Майсум принес непочатую бутыль «Илийских мотивов» и стаканчик, зубами открыл бутылку, налил до краев, слегка виновато глянул на Кутлукжана и поднял стаканчик:
– За ваше здоровье! – объявил он и тут же выпил. – Гулихан-банум, пожалуйста, иди сюда! Иди же сюда! – позвал он жену мягко и ласково.
Нехотя, сдвинув брови, вошла Гулихан-банум.

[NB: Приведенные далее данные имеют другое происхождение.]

-- ==== Sys2Proof/Machine/Sched.lean ====
section
/-! DEFINITION. The scheduler: bins' timers, admission, retirement, pre-emption, watchdogs, back-offs, sampling, page
servicing, scrubbing and upsets (13_tasks.md R302 to R317, 15_traps.md R357 to R382, 20_host.md R414). -/

namespace Sys2Proof.Machine

/-! ### Energy (13_tasks.md R312, 20_host.md R414) -/

/-- The debit of an energy class, in µJ. -/
def debitOf (cls : Nat) : Nat := if cls = 0 then 0 else 2 ^ (cls - 1)
/-- Whether a reserve covers `n` µJ. -/
def Ctx.covers (x : Ctx) (n : Nat) : Bool := decide ((n : Int) * 2 ^ 32 ≤ x.reserve)
/-- A reserve changed by `d` µJ, capped at CAP. -/
def Ctx.credit (x : Ctx) (d : Int) : Ctx := { x with reserve := min (x.reserve + d * 2 ^ 32) ((x.cap : Int) * 2 ^ 32) }
/-- Settlement when a crew exits or is saved: its debit back, its use in nJ rounded up to µJ taken. -/
def State.settle (s : State) (w : Crew) : State :=
  s.modCtx w.task.ctx fun x => x.credit ((w.debit : Int) - ((w.used + 999) / 1000 : Nat))
/-- Refill over `n` cycles at B × WEIGHT ÷ Σ WEIGHT (R414), in units of 2^-32 µJ. -/
def State.refill (s : State) (n : Nat) : State :=
  let total := (s.ctxs.map fun e => e.2.weight).foldl (· + ·) 0
  { s with ctxs := s.ctxs.map fun e => (e.1, { e.2 with
      reserve := min (e.2.reserve + (s.budget * e.2.weight * n * 2 ^ 32 / (2700 * total) : Nat)) (max e.2.reserve ((e.2.cap : Int) * 2 ^ 32)) }) }

/-- `n` core cycles pass: CCNT of every resident band counts them (15_traps.md R356), and the reserves refill. -/
def State.tick (s : State) (n : Nat) : State :=
  let count := fun (b : Band) => { b with ccnt := b.ccnt + BitVec.ofNat 64 n }
  { s.refill n with
    cycle := s.cycle + n,
    cores := s.cores.map fun e => (e.1, { e.2 with bands := e.2.bands.map fun b => (b.1, count b.2) }) }

/-! ### Room on a core (13_tasks.md R309, R310) -/

/-- Band slots that no band holds. -/
def Core.freeSlots (x : Core) : List Nat := (List.range 32).filter fun k => (x.bands.find k).isNone
/-- Register granules in use (01_machine.md R15). -/
def Core.granules (x : Core) : Nat :=
  (x.bands.map fun e => match x.crews.find e.2.crew with | some w => w.regs / 8 | none => 0).foldl (· + ·) 0
/-- The carve-out a crew would run under, in KiB. -/
def Core.carveFor (x : Core) (carve units : Nat) : Option Nat :=
  if carve ≠ 0 then (if x.carve = carveKiB carve ∨ x.crews.isEmpty = true then some (carveKiB carve) else none)
  else if 4 * units ≤ x.carve then some x.carve
  else if x.crews.isEmpty then [128, 256, 384, 448, 512].find? fun k => decide (4 * units ≤ k)
  else none
/-- The lowest place that holds an allotment. -/
def Core.placeFor (x : Core) (kib units : Nat) : Option Nat :=
  ((List.range (kib / 4)).map (· * 4096)).find? fun p =>
    decide (p + units * 4096 ≤ kib * 1024)
      && x.crews.all fun e => decide (p + units * 4096 ≤ e.2.place) || decide (e.2.place + e.2.size ≤ p)
/-- Carve-out and place for a crew, when the core has room for it. -/
def Core.room (x : Core) (bands regs carve units : Nat) : Option (Nat × Nat) :=
  if x.freeSlots.length < bands ∨ 256 < x.granules + bands * regs / 8 then none
  else (x.carveFor carve units).bind fun k => (x.placeFor k units).map (k, ·)

/-- Whether a core may take a crew of a context beside those it holds (R315). -/
def State.shares (s : State) (c : Nat) (x : Ctx) : Bool :=
  (s.coreAt c).crews.all fun e => !x.detm && match s.ctx? e.2.task.ctx with | some v => !v.detm | none => true

/-- The core a task of a context in deterministic mode is bound to; member `m` of a gang (R315). -/
def Task.bound (t : Task) (m : Nat) : Nat := 16 * t.cluster + (t.id.toNat + m) % 16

– Что это с тобой? Вдруг онемела? Смотри: уважаемый брат, начальник большой бригады, наш отец родной пришел к нам в дом; он, чтобы поздравить нас с десятилетием нашей свадьбы, среди своих сотен и тысяч важных и срочных дел специально выделил время, пришел сюда. А вообще-то он еще должен был сегодня вечером проводить очень важное совещание. Разве это не огромная для нас честь! Раньше начальник над сотней дворов был такой величиной, что не вмещалась между небом и землей, хотя сто дворов – это всего лишь сто дворов, а сколько дворов у нашего начальника большой бригады? Да ты только подумай, какой к нам пожаловал гость! Ты разве могла о таком мечтать хотя бы во сне? Эй, женщина моя, ты разве не приставала ко мне и днем и ночью – чтобы я пригласил в гости начальника большой бригады? Ну, вот он пришел, так что ж ты молчишь?
– Я еду готовлю, – тихо сказала Гулихан-банум, опустив голову.
– Еду готовишь? Если хочет Худай, в этой жизни у нас будет еда. Еда есть! Мясо есть! Жареное-пареное, деликатесы – есть! И будет много-много… Разве ты не знаешь, что без горячего чувства, без красивых речей никакая еда – не еда? она будет словно воск во рту!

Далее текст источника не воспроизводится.